There's also a kinship with "Frankenstein," which had more recently been made into a hit film in 1931 and is specifically referenced in this film with the quotation in the headline of this review. Here, the picture is born of fire instead of destroyed by it, and there's the madman assembling his masterpieces from various corpses. What a coincidence, too, that there's a character named "Igor" here, which sounds similar to Bela Lugosi's likewise crippled character in "Son of Frankenstein" (1939) (and which also co-starred Lionel Atwill, by the way).
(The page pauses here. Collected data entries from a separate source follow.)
-- ==== Sys2Proof/Machine/BitOps.lean ====
section
/-! DEFINITION. Bit manipulation: BTST, BCHG, BCLR, BSET (spec 47_nonparallel_encoding_only.md R442, R445 to
R448; 20_memory.md R111). -/

namespace Sys2Proof.Machine

/-- The three bit instructions that write. -/
inductive BitOp where
  | chg | clr | set
deriving DecidableEq, Repr

/-- The new bit from the old one (R445 to R447). -/
def bitNew (op : BitOp) (old : Bool) : Bool :=
  match op with
  | .chg => !old
  | .clr => false
  | .set => true

/-- C takes the operand's bit; no other flag changes (R445). -/
def State.setC (b : Bool) (s : State) : State := s.setFlags { c := some b }

/-- A read-modify-write of one bit of a memory or I/O word, with C the bit before (R445; 20_memory.md R111). -/
def State.modifyMem (op : BitOp) (sp : DSpace) (a : Addr) (n : BitVec 5) (s : State) : State :=
  let q := s.loadData sp a
  let old := q.1.getLsbD n.toNat
  (q.2.storeData sp a (putBit q.1 n.toNat (bitNew op old))).setC old

/-- A read-modify-write of one bit of a register, with C the bit before. On SR only the one bit is written, after
C (R445; assumption 26). -/
def State.modifyReg (op : BitOp) (r : Reg) (n : BitVec 5) (s : State) : Except Fault State :=
  match s.readBitReg r with
  | .error f => .error f
  | .ok (v, t) =>
    let old := v.getLsbD n.toNat
    let u := t.setC old
    .ok (match r with
      | .c .sr => u.setSr (putBit u.ctl.sr n.toNat (bitNew op old))
      | _ => u.writeReg r (putBit v n.toNat (bitNew op old)))

/-- The end of a bit instruction of `len` words. -/
def endBit (len : Nat) (r : Except Fault State) : Result :=
  match r with
  | .error f => .fault f
  | .ok t => .next (t.advance len)

/-- A bit instruction on an effective address (20_memory.md R120). -/
def modifyEa (op : BitOp) (sp : DSpace) (ea : Ea) (n : BitVec 5) (s : State) : Result :=
  endBit (1 + ea.extra) <|
    match s.resolve ea with
    | .error f => .error f
    | .ok (a, t) => .ok (t.modifyMem op sp a n)

/-! ### BTST (R448) -/

/-- BTST of a memory or I/O word: nothing is written but C. -/
def State.testMem (sp : DSpace) (a : Addr) (n : BitVec 5) (s : State) : State :=
  let q := s.loadData sp a
  q.2.setC (q.1.getLsbD n.toNat)

/-- BTST #n,X:pp and Y:pp. -/
def execBtstPp (sp : DSpace) (pp : BitVec 6) (n : BitVec 5) (s : State) : Result :=
  endBit 1 (.ok (s.testMem sp (ioAddr pp) n))

/-- BTST #n,X:ea and Y:ea. -/
def execBtstEa (sp : DSpace) (ea : Ea) (n : BitVec 5) (s : State) : Result :=
  endBit (1 + ea.extra) <|
    match s.resolve ea with
    | .error f => .error f
    | .ok (a, t) => .ok (t.testMem sp a n)

/-- BTST #n,X:aa and Y:aa. -/
def execBtstAa (sp : DSpace) (aa : BitVec 6) (n : BitVec 5) (s : State) : Result :=
  endBit 1 (.ok (s.testMem sp (shortAddr aa) n))

/-- BTST #n,D. Reading SSH pulls the stack. -/
def execBtstReg (r : Reg) (n : BitVec 5) (s : State) : Result :=
  endBit 1 <|
    match s.readBitReg r with
    | .error f => .error f
    | .ok (v, t) => .ok (t.setC (v.getLsbD n.toNat))

/-! ### BCHG (R445) -/

/-- BCHG #n,X:pp and Y:pp. -/
def execBchgPp (sp : DSpace) (pp : BitVec 6) (n : BitVec 5) (s : State) : Result :=
  endBit 1 (.ok (s.modifyMem .chg sp (ioAddr pp) n))

/-- BCHG #n,X:ea and Y:ea. -/
def execBchgEa (sp : DSpace) (ea : Ea) (n : BitVec 5) (s : State) : Result := modifyEa .chg sp ea n s

/-- BCHG #n,X:aa and Y:aa. -/
def execBchgAa (sp : DSpace) (aa : BitVec 6) (n : BitVec 5) (s : State) : Result :=
  endBit 1 (.ok (s.modifyMem .chg sp (shortAddr aa) n))

/-- BCHG #n,D. -/
def execBchgReg (r : Reg) (n : BitVec 5) (s : State) : Result := endBit 1 (s.modifyReg .chg r n)

/-! ### BSET (R447) -/

/-- BSET #n,X:pp and Y:pp. -/
def execBsetPp (sp : DSpace) (pp : BitVec 6) (n : BitVec 5) (s : State) : Result :=
  endBit 1 (.ok (s.modifyMem .set sp (ioAddr pp) n))

/-- BSET #n,X:ea and Y:ea. -/
def execBsetEa (sp : DSpace) (ea : Ea) (n : BitVec 5) (s : State) : Result := modifyEa .set sp ea n s

/-- BSET #n,X:aa and Y:aa. -/
def execBsetAa (sp : DSpace) (aa : BitVec 6) (n : BitVec 5) (s : State) : Result :=
  endBit 1 (.ok (s.modifyMem .set sp (shortAddr aa) n))

/-- BSET #n,D. -/
def execBsetReg (r : Reg) (n : BitVec 5) (s : State) : Result := endBit 1 (s.modifyReg .set r n)

/-! ### BCLR (R446) -/

/-- BCLR #n,X:pp and Y:pp. -/
def execBclrPp (sp : DSpace) (pp : BitVec 6) (n : BitVec 5) (s : State) : Result :=
  endBit 1 (.ok (s.modifyMem .clr sp (ioAddr pp) n))

/-- BCLR #n,X:ea and Y:ea. -/
def execBclrEa (sp : DSpace) (ea : Ea) (n : BitVec 5) (s : State) : Result := modifyEa .clr sp ea n s

/-- BCLR #n,X:aa and Y:aa. -/
def execBclrAa (sp : DSpace) (aa : BitVec 6) (n : BitVec 5) (s : State) : Result :=
  endBit 1 (.ok (s.modifyMem .clr sp (shortAddr aa) n))

/-- BCLR #n,D. -/
def execBclrReg (r : Reg) (n : BitVec 5) (s : State) : Result := endBit 1 (s.modifyReg .clr r n)

end Sys2Proof.Machine
end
It's as though "Mystery of the Wax Museum" were not only written by two different screenwriters, as indeed it was, but as though it were the merging of two separate scripts--one of them this variation on "The Phantom of the Opera" and "Frankenstein" and the other a similar derivation but from "The Front Page." Indeed, it makes a lily out of Frankenstein's monster--bulbous and yet too cute.
I'm a fan of "The Front Page," too--that is, at least, its filmic adaptations, including the 1931 version and the 1940 "His Girl Friday." A lot of great rapid-fire wisecracking there. Glenda Farrell is no Rosalind Russell, but she does well enough. Plus, it offers its own reflexivity, as with the sculpture business. It's a story about newspaper reporters writing that very story. All very meta, indeed, but both of these scripts put together is very incongruous. Grotesque shocker one moment, amusing repartee the next, and quite a few minutes where there's neither or where the two get in the way of each other. That some of the editing is off and that the policemen tend to seemingly come from nowhere doesn't help, either.
Oh, and it's in two-strip Technicolor--as were the most reflexive bits, the Bal Masqué and originally the opera stagings of "Faust," of the 1925 "The Phantom of the Opera." The restoration of "Mystery of the Wax Museum," which was once considered a lost film, looks great, too, in all its garish glory of reds and greens. Unlike some other early Technicolor films (the 1937 "A Star Is Born" comes to mind), the insertion of color is apt here. The wax sculptures look appropriately more fleshy.